Archeologists
call cultural material found out of historical context “anomalous
artifacts.” But when ancient Chinese coins are dug up at an old
frontier fort in West Texas, words like “mysterious” or “bizarre”
seem more appropriate.
The coins from the Orient turned up in Coke
County at the site of Fort
Chadbourne, a cavalry post established in October 1852 to help
protect the frontier from hostile Indians. Five years later the
post became a stopping point on the Overland mail route. Soldiers
stayed at the hilltop fort with its commanding view of the surrounding
prairie until the beginning of the Civil War in 1861 and returned
for a short time in 1868.
Less than a decade after the last soldiers marched off, Thomas and
Lucinda Odom bought the abandoned fort as well as the property around
it and founded a ranch that has been in the same family since then.
Now owned by descendant Garland Richards and his wife Lana, the
fort is considered one of the most pristine military archeological
sites in the West. More than 20,000 military artifacts, from buttons
to weapons, have been found there over the years.
Among
the thousands of artifacts are four well-worn Chinese coins, each
with a square hole punched in their center. Two were minted during
the Ching Dynasty, which began in 1644. One of the coins dates from
1736 to 1795 and the other from 1875 to 1908. Very interesting,
but Texas isn’t anywhere near Asia.
Though the discovery of the older coins could lead the more imaginative
to conjure up the possibility of an unknown Chinese expedition to
the New World, an archeological report prepared by Richards and
San Angelo avocational archeologist Bill Yeates in 2005 concludes
the coins “were probably brought [to Chadbourne] during the ranching
period and had nothing to do with the time the fort was active.”
Not to mention not being remnants of a Colonial-era visit by Chinese.
Most likely, someone who passed through Fort
Chadbourne carried the coins as a curiosity. Who knows? The
Butterfield stage went to San Diego, CA. Maybe someone got them
there and, on his or her way back east, gave them to a kid who eventually
lost them.
Two early Spanish coins also are among the Fort Chadbourne artifact
collection. Well-worn, they too probably were lost from someone’s
pocket or purse. Turns out that silver Spanish coins were legal
tender in the U.S. until 1857.
A final set of anomalous artifacts found at the fort are six Republic
of Texas-era military buttons. Soldiers of that area are not
known to have been at the future site of the fort, but an early
1840s Indian-fighting expedition under Col. John Henry Moore that
traveled up the Colorado River could have stopped there for water.

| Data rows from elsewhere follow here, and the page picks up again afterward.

-- ==== Sys2Proof/Machine/Time.lean ====
section
/-! DEFINITION. Network time, its states and the time tree (R109 to R126), stencils (R127 to R132), the wash writer
(R133, R134) and the time and stencil registers (R142). -/
namespace Sys2Proof.Machine

/-! ### The wash writer (R133, R134) -/

/-- Whether the wash point runs a stencil (R134). -/
def State.washRuns (s : State) : Bool := s.stencilRun && s.hasStencil 0 31

/-- The position that WASH_OWNER names. -/
def State.washOwner (s : State) : Option Nat :=
  let w := s.die Reg.WASH_OWNER
  if bit w 31 then some (mkPos (fld w 9 5) (fld w 4 0)) else none

/-- The writer named now: by the entry in use at POINT 31, by nobody in EXPIRED, else by WASH_OWNER (R34, R134). -/
def State.washNamed (s : State) : Option Nat :=
  if s.washRuns then ((s.time.gates.find? 31).map fun g => entWriter g.entry).getD none
  else if s.timeState = 4 then none
  else s.washOwner

/-- The record of the writer after anything that may change it: a writer that is no longer named closes its
window at the given NT (R133). -/
def State.washSync (s : State) (close : Nat) : State :=
  let w := s.washNamed
  if w = s.time.wash then { s with time := { s.time with washBy := s.washRuns } }
  else
    match s.time.wash with
    | some p =>
      { s with time := { s.time with wash := w, washBy := s.washRuns, washPrev := some p, washPrevBy := s.time.washBy
                                     washClose := close } }
    | none => { s with time := { s.time with wash := w, washBy := s.washRuns } }

/-- The NT before which a new writer injects nothing: 26 ns, 416 units, after the previous writer's window closed,
or after its last beat where one of the two was named by WASH_OWNER (R133, R134). -/
def State.washFrom (s : State) : Nat :=
  match s.time.washPrev with
  | none => 0
  | some p =>
    if s.time.wash = some p then 0
    else if s.time.washBy && s.time.washPrevBy then s.time.washClose + 416
    else match s.time.washBeat with
      | some b => b + 416
      | none => 0

/-- Whether a tile port may inject wash beats now: it is the named writer, its withholding has passed, and it is
inside the mesh, no spare and not fenced (R34, R133, R134). -/
def State.mayWash (s : State) (pos : Nat) : Bool :=
  s.time.wash == some pos && decide (s.washFrom ≤ s.ntNat) && s.inMesh pos && !s.isSpare pos && !s.fenced pos

/-! ### Stencil sequencing (R128 to R132) -/

/-- The entries of a stencil: entry 0 through the first with LAST (R128). -/
def State.stencilEntries (s : State) (bank pos point : Nat) : (fuel index : Nat) → List (BitVec 64)
  | 0, _ => []
  | fuel + 1, index =>
    let e := s.stencilEntry bank pos point index
    if entLast e then [e] else e :: s.stencilEntries bank pos point fuel (index + 1)

/-- Walks a cycle to the entry that holds an offset in stencil units: its index and its start. -/
def walkEntries (es : List (BitVec 64)) (off index start : Nat) : Nat × Nat :=
  match es with
  | [] => (index - 1, start)
  | e :: rest =>
    if off < start + entDurEff e then (index, start) else walkEntries rest off (index + 1) (start + entDurEff e)

/-- The entry current at an NT, counted from the epoch in cycles of the stencil's period (R130). -/
def State.gateAt (s : State) (bank pos point nt : Nat) : GateNow :=
  let es := s.stencilEntries bank pos point 256 0
  let period := es.foldl (fun n e => n + 32 * entDurEff e) 0
  let epoch := s.reg64 (dieA Reg.STENCIL_EPOCH_LO)
  let off := (((nt : Int) - (epoch : Int)) % (period : Int)).toNat
  let (index, start) := walkEntries es (off / 32) 0 0
  { index := index, entry := s.stencilEntry bank pos point index, opens := (nt : Int) - (off - 32 * start : Nat) }
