/-- The collectives in which a member of a position sends, each by its COLL_ID. -/
def State.sendsIn (s : State) (pos : Nat) : List Nat :=
  (s.eng.copies.filter fun kc => kc.1 / 64 == pos).filterMap fun kc =>
    if s.eng.cmds.any fun x => x.1 % 4 == 2 && dOp x.2.desc != opTRIGGER && dPeer x.2.desc == kc.2.id &&
      memberSends x.2.desc kc.2.me then some kc.2.id else none

/-- A tile port is fenced (R417, R418): its commands end FENCED, its queues stop, and the collectives in which it sends
abort. -/
def State.fenceTile (s : State) (pos cause : Nat) : State :=
  if s.fenced pos then s
  else
    let ids := s.sendsIn pos
    let s := (s.setRegF (tileA pos Reg.TP_FENCE) 30 30 1).setRegF (tileA pos Reg.TP_FENCE) 3 0 cause
    let s := s.endAll pos stFENCED
    let s := if s.masterRuns then ids.foldl (fun t id => t.collAbort id stFENCED) s else s
    s.raise Src.TILE_FENCED pos .tilePort 0 0 cause 0

/-- A TP_FENCE write. -/
def State.fenceWrite (s : State) (pos : Nat) (data : Word) : State := s.when (bit data 31) fun t => t.fenceTile pos 1

/-- FENCE (R417). -/
def execFence (acc : Access) (pos : Pos) (data : Word) (s : State) : Out :=
  done (guardedWrite acc (tileA pos Reg.TP_FENCE) (fun t => t.fenceWrite pos (setBit data 31 true)) s)

/-- TILE_CLIENT_ERR (R399): a new level of the error line; a rise is reported, and level 3 fences the port. -/
def State.clientErr (s : State) (pos level : Nat) : State :=
  let old := s.flt.cerr.get 0 pos
  let s := { s with flt := { s.flt with cerr := s.flt.cerr.set 0 pos level } }
  if old < level then
    let s := s.raiseFull Src.TILE_CLIENT_ERR pos .tilePort 0 0 0 0 level
    s.when (level == 3) fun t => t.fenceTile pos 3
  else s

/-- TILE_CLIENT_ERR (R399). -/
def execTileClientErr (pos : Pos) (level : Nat) (s : State) : Out :=
  done (s.when (s.inMesh pos && decide (level < 4)) fun t => t.clientErr pos level)

/-! ### ERR_OUT_N and the fault state (R405, R411) -/

/-- Whether the 20-cycle minimum of ERR_OUT_N has ended. -/
def State.pinMinOver (s : State) : Bool := decide (s.flt.pinEdge + 20 ≤ s.time.edges)

/-- ERR_OUT_N rises. -/
def State.pinRise (s : State) : State :=
  { s.setDieF Reg.ERR_PIN 31 31 0 with flt := { s.flt with pinRelease := false } }

/-- An ERR_PIN write: RELEASE takes effect now, or as the minimum pulse ends; with the pin high it has none (R405). -/
def State.errPinWrite (s : State) (data : Word) : State :=
  if bit data 30 ∧ bit (s.die Reg.ERR_PIN) 31 then
    if s.pinMinOver then s.pinRise else { s with flt := { s.flt with pinRelease := true } }
  else s

/-- ERR_PIN_RELEASE (R405). -/
def execErrPinRelease (acc : Access) (data : Word) (s : State) : Out :=
  done (guardedWrite acc (dieA Reg.ERR_PIN) (fun t => t.errPinWrite (setBit data 30 true)) s)

/-- ERR_PIN_MIN_END (R405). -/
def execErrPinMinEnd (s : State) : Out :=
  done (s.when (s.flt.pinRelease && s.pinMinOver) State.pinRise)

/-- The quiet period has passed: the fault state ends (R411). -/
def State.faultQuiet (s : State) : State :=
  if bit (s.die Reg.FAULT_STAT) 31 ∧ s.flt.lastMinor + s.quietEdges ≤ s.time.edges then
    let s := s.setDieF Reg.FAULT_STAT 31 31 0
    let s := (List.range 256).foldl (fun t c => t.setDieF (Reg.FAULT_SRC_STAT c) 31 31 0) s
    s.count (dieA Reg.RECOVERY_CNT) 1
  else s

/-- FAULT_QUIET (R411). -/
def execFaultQuiet (s : State) : Out := done s.faultQuiet

/-! ### Retirement (R415, R416) -/

/-- LIMIT and WINDOW_MS of a kind of part: 0 acts as 1 (R415). -/
def State.retireCfg (s : State) (k : Nat) : Nat × Nat :=
  let w := s.die (Reg.RETIRE_CFG k)
  (max 1 (fld w 31 24), max 1 (fld w 23 0))

/-- Frees a packet's claims at a router and cuts the flits of it that went on, along its path (R416). The packet is the
one whose tail has not come to the given buffer; its destination answers what it held. -/
def State.cutPath (s : State) : (fuel pos input vc : Nat) → State
  | 0, _, _, _ => s
  | fuel + 1, pos, input, vc =>
    let b := s.vcb pos input vc
    let kept := (b.buf.reverse.dropWhile fun f => !f.tail).reverse
    let lost := b.buf.drop kept.length
    if b.dropping then s.setVcb pos input vc { b with dropping := false }
    else if lost.isEmpty ∧ !(b.buf.isEmpty ∧ b.route.isSome) then s
    else if kept.isEmpty then
      let s := s.setVcb pos input vc ({ b with buf := [], route := none }.settle (s.onOff pos))
      match b.route with
      | none => s
      | some r =>
        r.legs.foldl (fun t l =>
          let o := t.outp pos l.out
          let t := t.setOutp pos l.out { o with
            owner := if o.owner = some (input, vc) then none else o.owner
            claims := o.claims.filter fun c => c != (vc, input) }
          if r.sent = 0 then t
          else if 1 ≤ l.out ∧ l.out ≤ 8 then t.cutPath fuel (neighbour pos ((l.out - 1) % 4)) (farInput l.out) vc
          else t.answer pos 31 l.pkt stDATA_LOSS) s
    else s.setVcb pos input vc ({ b with buf := kept }.settle (s.onOff pos))
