-- ==== Sys2Proof/Machine/Bringup.lean ====
section
/-! DEFINITION. Bring-up (R330 to R336, R356 to R360), restarts (R332, R404), glaze switching in service (R362, R363)
and the loader's own registers (R364). -/
namespace Sys2Proof.Machine

/-! ### Restarts (R332, R404) -/

/-- Die-level registers of the AON state that a restart keeps: network time, the fault latches, OPER_HOURS (log entry 39). -/
def keptAon (off : Nat) : Bool :=
  let within (lo hi : Nat) : Bool := decide (lo ≤ off) && decide (off < hi)
  within 0x0800 0x082C || within 0x2004 0x205C || within 0x20C0 0x2100 || within 0x2800 0x3000 || off == Reg.OPER_HOURS ||
    within 0x1930 0x193C || off == Reg.BRINGUP_NT_LO 0 || off == Reg.BRINGUP_NT_HI 0 || within 0x14D0 0x14E0

/-- Registers that a restart keeps: the AON state's, and the repairs and retired banks of every tray. -/
def keptRegs (m : Store Word) : Store Word :=
  m.keep fun k =>
    let a := RegAddr.ofKey k
    (a.region == 3 && keptAon a.off) || (a.region == 1 && decide (0x0208 ≤ a.off) && decide (a.off < 0x020C)) ||
      (a.region == 1 && decide (0x0220 ≤ a.off) && decide (a.off < 0x02A0))

/-- A restart at FUSE (R332): the AON state, the trays' cells, the TAP and what waits stay; everything else is reset. -/
def State.restart (s : State) : State :=
  let r := State.reset
  let s' : State := { r with
    config := s.config
    regs := keptRegs s.regs
    time := { r.time with
      nt := s.time.nt, frac := s.time.frac, edges := s.time.edges, slew := s.time.slew, slewDiv := s.time.slewDiv
      incrHist := s.time.incrHist, refMissed := s.time.refMissed, holdEdge := s.time.holdEdge, holdBase := s.time.holdBase
      expired := s.time.expired }
    flt := { r.flt with
      inFlight := s.flt.inFlight, wires := s.flt.wires, queue := s.flt.queue, lastMinor := s.flt.lastMinor
      pinEdge := s.flt.pinEdge, pinRelease := s.flt.pinRelease, retired := s.flt.retired }
    trays := { r.trays with mem := s.trays.mem, bad := s.trays.bad }
    trace := { r.trace with buf := s.trace.buf }
    tap := s.tap
    load := { r.load with glazeSel := s.load.glazeSel }
    easel := coresIdle s.config
    frozen := s.frozen
    ticks := s.ticks
    fresh := s.fresh
    pending := s.pending }
  let s' := s'.positions.foldl (fun t p => t.setRegF (tileA p Reg.TRAY_BANK_STAT) 15 0 0) s'
  let s' := s'.setDieF Reg.COOLANT_STAT 31 31 0
  let s' := (s.flt.retired.filter fun x => x.1 == 7).foldl (fun t x =>
    t.setSpF (x.2 / 16) (Reg.LANE_STAT (x.2 % 16)) 29 29 1) s'
  (s'.when (s'.timeState == 2) State.enterHoldover).enterPhase 1
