-- ==== Sys2Proof/Certificates/Slice0/Obligations.lean ====
section
/-! DEFINITION. The statements for the provers: what the commands of the block do, what they leave alone, and what every
step keeps. Each names the rules of the specification that it comes from. -/

section Slice0Statements
open Sys2Proof Sys2Proof.Machine

/-- A step with a command at the front of the queue is exec of that command on the state with the queue's rest. Tier
1; 00_scope.md. -/
def Obligations.StepRunsFrontCommand : Prop :=
  ∀ (c : Instr) (q : List Instr) (s : State), s.pending = c :: q → step s = exec c { s with pending := q }

/-- The invariant of the block holds right after reset, with an empty queue, and every register holds its reset value.
Tier 1; 11_bringup_canvas.md (R330, R331), 00_scope.md (R13), 16_implementation.md (R482). -/
def Obligations.InvariantHoldsAtReset : Prop :=
  Inv State.reset ∧ State.reset.pending = [] ∧ State.reset.phase = 0 ∧ State.reset.mode = 0 ∧
    ∀ a : RegAddr, State.reset.reg a = resetOf a

/-- Every step keeps the CONFIG word legal, the trays in canonical form, and an instruction in the TAP. Tier 3;
16_implementation.md (R482, R485), 11_bringup_canvas.md (R334), 06_trays_messages.md (R188), 14_observability.md
(R452). -/
def Obligations.EveryStepKeepsInvariant : Prop :=
  ∀ s t : State, Inv s → step s = .next t → Inv t

/-- No command changes the queue of waiting commands. Tier 2; 00_scope.md. -/
def Obligations.CommandsLeaveTheQueueAlone : Prop :=
  ∀ (i : Instr) (s t : State), exec i s = .next t → t.pending = s.pending

/-- While the coolant stop or a FREEZE halts the clocks, clocked commands and the idle block change nothing. Tier 1;
11_bringup_canvas.md (R336), 12_power_clocks.md (R392), 14_observability.md (R455). -/
def Obligations.HaltedClocksHoldEveryBlock : Prop :=
  (∀ (i : Instr) (s : State), onClock i = true → s.stopped = true → exec i s = .next s) ∧
  ∀ s : State, s.pending = [] →
    (∃ t, step s = .next t) ∧
    (s.stopped = true → step s = .next s) ∧
    (bit (s.die Reg.CLK_STAT) 31 = false → step s = .next s)

/-- A register write that a check stops leaves every register and tray as it was, records why, and answers its status.
Tier 2; 00_scope.md (R9, R16), 11_bringup_canvas.md (R333), 15_ports_registers.md (R458, R460). -/
def Obligations.RefusedWritesHaveNoEffect : Prop :=
  ∀ (i : Instr) (acc : Access) (a : RegAddr) (s : State), writeOf i = some (acc, a) →
    (s.canIssue acc = false → exec i s = .next s) ∧
    (s.canIssue acc = true → s.verdict acc a true ≠ .ok →
      ∃ t, exec i s = .next t ∧ SameRegsAndTrays s t ∧ t.spine = s.spine ∧ t.eng = s.eng ∧ t.mesh = s.mesh ∧
        (s.verdict acc a true = .stopped → t.flt = s.flt) ∧
        (s.verdict acc a true = .unmapped →
          ∃ r, t.flt.inFlight = s.flt.inFlight ++ [r] ∧ r.source = BitVec.ofNat 8 Src.ACCESS_UNMAPPED ∧
            r.arg0 = BitVec.ofNat 64 a.key) ∧
        (s.verdict acc a true = .priv →
          ∃ r, t.flt.inFlight = s.flt.inFlight ++ [r] ∧ r.source = BitVec.ofNat 8 Src.ACCESS_PRIV) ∧
        (s.verdict acc a true = .startup →
          ∃ r, t.flt.inFlight = s.flt.inFlight ++ [r] ∧ r.source = BitVec.ofNat 8 Src.BRINGUP_WRITE) ∧
        (∀ k, acc.path = .host k → t.hostReqs = s.hostReqs ++
          [⟨k, acc.tag, BitVec.ofNat 32 a.key, true, 0, (s.verdict acc a true).status⟩]))

/-- The head control block of a packet and the header of a sketch flit spell every field, and nothing else. Tier 3;
02_addresses_packets.md (R54, R60). -/
def Obligations.PacketAndFlitHeadersRoundTrip : Prop :=
  (∀ p : Pkt, Pkt.ofHeader p.header p.payload = p) ∧
  (∀ (h : BitVec 256) (ws : List DataWord), (Pkt.ofHeader h ws).header = h) ∧
  (∀ f : SFlit, SFlit.ofHeader f.header f.body = f)

/-- A tray word reads back as it was stored, its codeword clean, and every other byte of every tray stays. Tier 2;
06_trays_messages.md (R188, R189, R198). -/
def Obligations.TrayWordReadsBack : Prop :=
  ∀ (s : State) (pos k : Nat) (w : DataWord), k < 2 ^ 15 →
    (s.putWord pos k w).trayWord pos k = w ∧ (s.putWord pos k w).wordDecode pos k = .clean ∧
    BytesSame s (s.putWord pos k w) pos k ∧
    s.putWord pos k w = { s with trays := { s.trays with
      mem := (s.putWord pos k w).trays.mem, bad := (s.putWord pos k w).trays.bad } } ∧
    (Memory.wf s.trays = true → Memory.wf (s.putWord pos k w).trays = true)

/-- A REG_RSP or its timeout frees the request it answers; one that nothing waits for counts as late. Tier 2;
15_ports_registers.md (R460, R458), 01_fabric.md (R30). -/
def Obligations.HostResponseEndsItsRequest : Prop :=
  ∀ (s : State) (port : Nat) (tag : BitVec 16),
    (∀ (pre post : List HostReq) (r : HostReq), s.hostReqs = pre ++ r :: post → r.port = port → r.tag = tag →
      (∀ x ∈ pre, ¬(x.port = port ∧ x.tag = tag)) →
      exec (.regRsp port tag) s =
        .next { s with hostReqs := pre ++ post, lastRsp := s.lastRsp.set (0, 0) port (r.data, r.status) } ∧
      ∀ pos side, s.hostSite port = some (pos, side) →
        ∃ t, exec (.hostRspTimeout port tag) s = .next t ∧ t.hostReqs = pre ++ post ∧
          t.lastRsp.get (0, 0) port = (0, 3) ∧ bit (t.reg (edgeA pos side Reg.HP_STAT)) 30 = true ∧
          t.reg (edgeA pos side Reg.HP_TO_CNT) = satAdd (s.reg (edgeA pos side Reg.HP_TO_CNT)) 1 ∧
          OnlyRegs [edgeA pos side Reg.HP_STAT, edgeA pos side Reg.HP_TO_CNT] s t) ∧
    ((∀ x ∈ s.hostReqs, ¬(x.port = port ∧ x.tag = tag)) → ∀ pos side, s.hostSite port = some (pos, side) →
      ∃ t, exec (.regRsp port tag) s = .next t ∧
        t.reg (edgeA pos side Reg.HP_LATE_CNT) = satAdd (s.reg (edgeA pos side Reg.HP_LATE_CNT)) 1 ∧
        JustRegs [edgeA pos side Reg.HP_LATE_CNT] s t)

/-- An admitted REG_WR of a register without an action changes each bit by its access type, and no other register.
Tier 2; 00_scope.md (R11, R12), 15_ports_registers.md (R460). -/
def Obligations.PlainRegisterWriteByAccessType : Prop :=
  ∀ (acc : Access) (addr data : Word) (s : State) (r : RegSpec),
    let a := RegAddr.ofWord addr
    ((a.region = 0 ∧ routeReg a.off = none ∧ a.off ≠ Reg.ARB_COMMIT ∧ a.off ≠ Reg.ONOFF_CFG) ∨
      (a.region = 1 ∧ 0x2000 ≤ a.off ∧ a.off < 0x6200)) →
    Admitted acc a s → specOf a = some r →
    ∃ t, exec (.regWr acc addr data) s = .next t ∧ OnlyRegs [a] s t ∧
      ∀ i < 32, bit (t.reg a) i =
        if r.rw.testBit i then (if r.w1c.testBit i then bit data i || (bit (s.reg a) i && !bit data i) else bit data i)
        else if r.w1c.testBit i then bit (s.reg a) i && !bit data i
        else bit (s.reg a) i

/-- DIE_ID and arbitration values are staged by their writes and taken into use by DIE_ID_APPLY and ARB_COMMIT. Tier
2; 02_addresses_packets.md (R46), 00_scope.md (R14), 03_routing_arbitration.md (R102). -/
def Obligations.DieIdAndArbitrationAreShadowed : Prop :=
  (∀ (acc : Access) (data : Word) (s : State), Admitted acc (dieA Reg.DIE_ID) s →
    ∃ t, exec (.dieIdWrite acc data) s = .next t ∧ fld (t.die Reg.DIE_ID) 16 0 = fld data 16 0 ∧
      t.time.dieId = s.time.dieId ∧ t.time.idLoad = some (BitVec.ofNat 17 data.toNat) ∧
      RegsSame [dieA Reg.DIE_ID] s t ∧
      t = { s with regs := t.regs, time := { s.time with idLoad := t.time.idLoad }, hostReqs := t.hostReqs
                   lastRsp := t.lastRsp }) ∧
  (∀ (s : State) (d : BitVec 17), s.time.idLoad = some d →
    ∃ t, exec .dieIdApply s = .next t ∧ t.time.dieId = d ∧ t.time.idLoad = none ∧
      t = { s with time := { s.time with dieId := d, idLoad := none } }) ∧
  (∀ (acc : Access) (pos : Pos) (data : Word) (s : State), Admitted acc (rtrA pos Reg.ARB_COMMIT) s →
    ∃ t, exec (.arbCommit acc pos data) s = .next t ∧
      t = { s with arbLive := t.arbLive, hostReqs := t.hostReqs, lastRsp := t.lastRsp } ∧
      (bit data 0 = false → t.arbLive = s.arbLive) ∧
      (bit data 0 = true → (∀ off ∈ arbOffsets, t.arbReg pos off = s.reg (rtrA pos off)) ∧
        ∀ p off, p ≠ pos → off < 2 ^ 16 → t.arbReg p off = s.arbReg p off))

/-- A sketch flit that reaches a router joins the queue of its output, or is discarded as SKETCH_DISCARD. Tier 1;
01_fabric.md (R27, R31), 02_addresses_packets.md (R61), 13_faults_health.md (R416). -/
def Obligations.SketchFlitJoinsItsOutput : Prop :=
  ∀ (s : State) (pos : Pos) (first : Bool) (f : SFlit), s.inMesh pos = true → s.sketchRuns = true →
    (∀ goal g, (first = false ∨ flitGood f = true) → s.flitGoal f = some (goal, g) →
      s.sketchCut pos (sketchOut pos goal) = false →
      ∃ t, exec (.sketchFlitArrive pos first f) s = .next t ∧ t = { s with sketch := t.sketch } ∧
        t.sketch.waiting.get [] (sketchKey pos (sketchOut pos goal) f.kvc.toNat) =
          s.sketch.waiting.get [] (sketchKey pos (sketchOut pos goal) f.kvc.toNat) ++ [f] ∧
        ∀ k, k ≠ sketchKey pos (sketchOut pos goal) f.kvc.toNat →
          t.sketch.waiting.get [] k = s.sketch.waiting.get [] k) ∧
    ((first = true ∧ flitGood f = false) ∨ s.flitGoal f = none ∨
        (∃ goal g, s.flitGoal f = some (goal, g) ∧ s.sketchCut pos (sketchOut pos goal) = true) →
      ∃ t, exec (.sketchFlitArrive pos first f) s = .next t ∧ Raised Src.SKETCH_DISCARD s t ∧
        t.sketch.waiting = s.sketch.waiting ∧ SameRegsAndTrays s t)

After federal troops left the fort following Texas’ secession from
the Union, state militia and regular Confederate States of America
soldiers occupied the fort at various times. Some of them may have
been wearing uniforms with Republic of Texas surplus buttons.
A third possibility, which based on a couple of letters found at
the Center for American History in Austin seems the most plausible
in the opinion of Richards and Yeates, is that a character by the
name of LeGrand Capers purchased the “Texas buttons” as he called
them for trade with the Indians. Capers, who is known to have spent
some time at Chadbourne,
traded with the Indians for skins and may have been a collector
of Indian attire.
As Richards and Yeates conclude, “Every artifact has a story. None
of them are really anomalous; we just do not know their story.”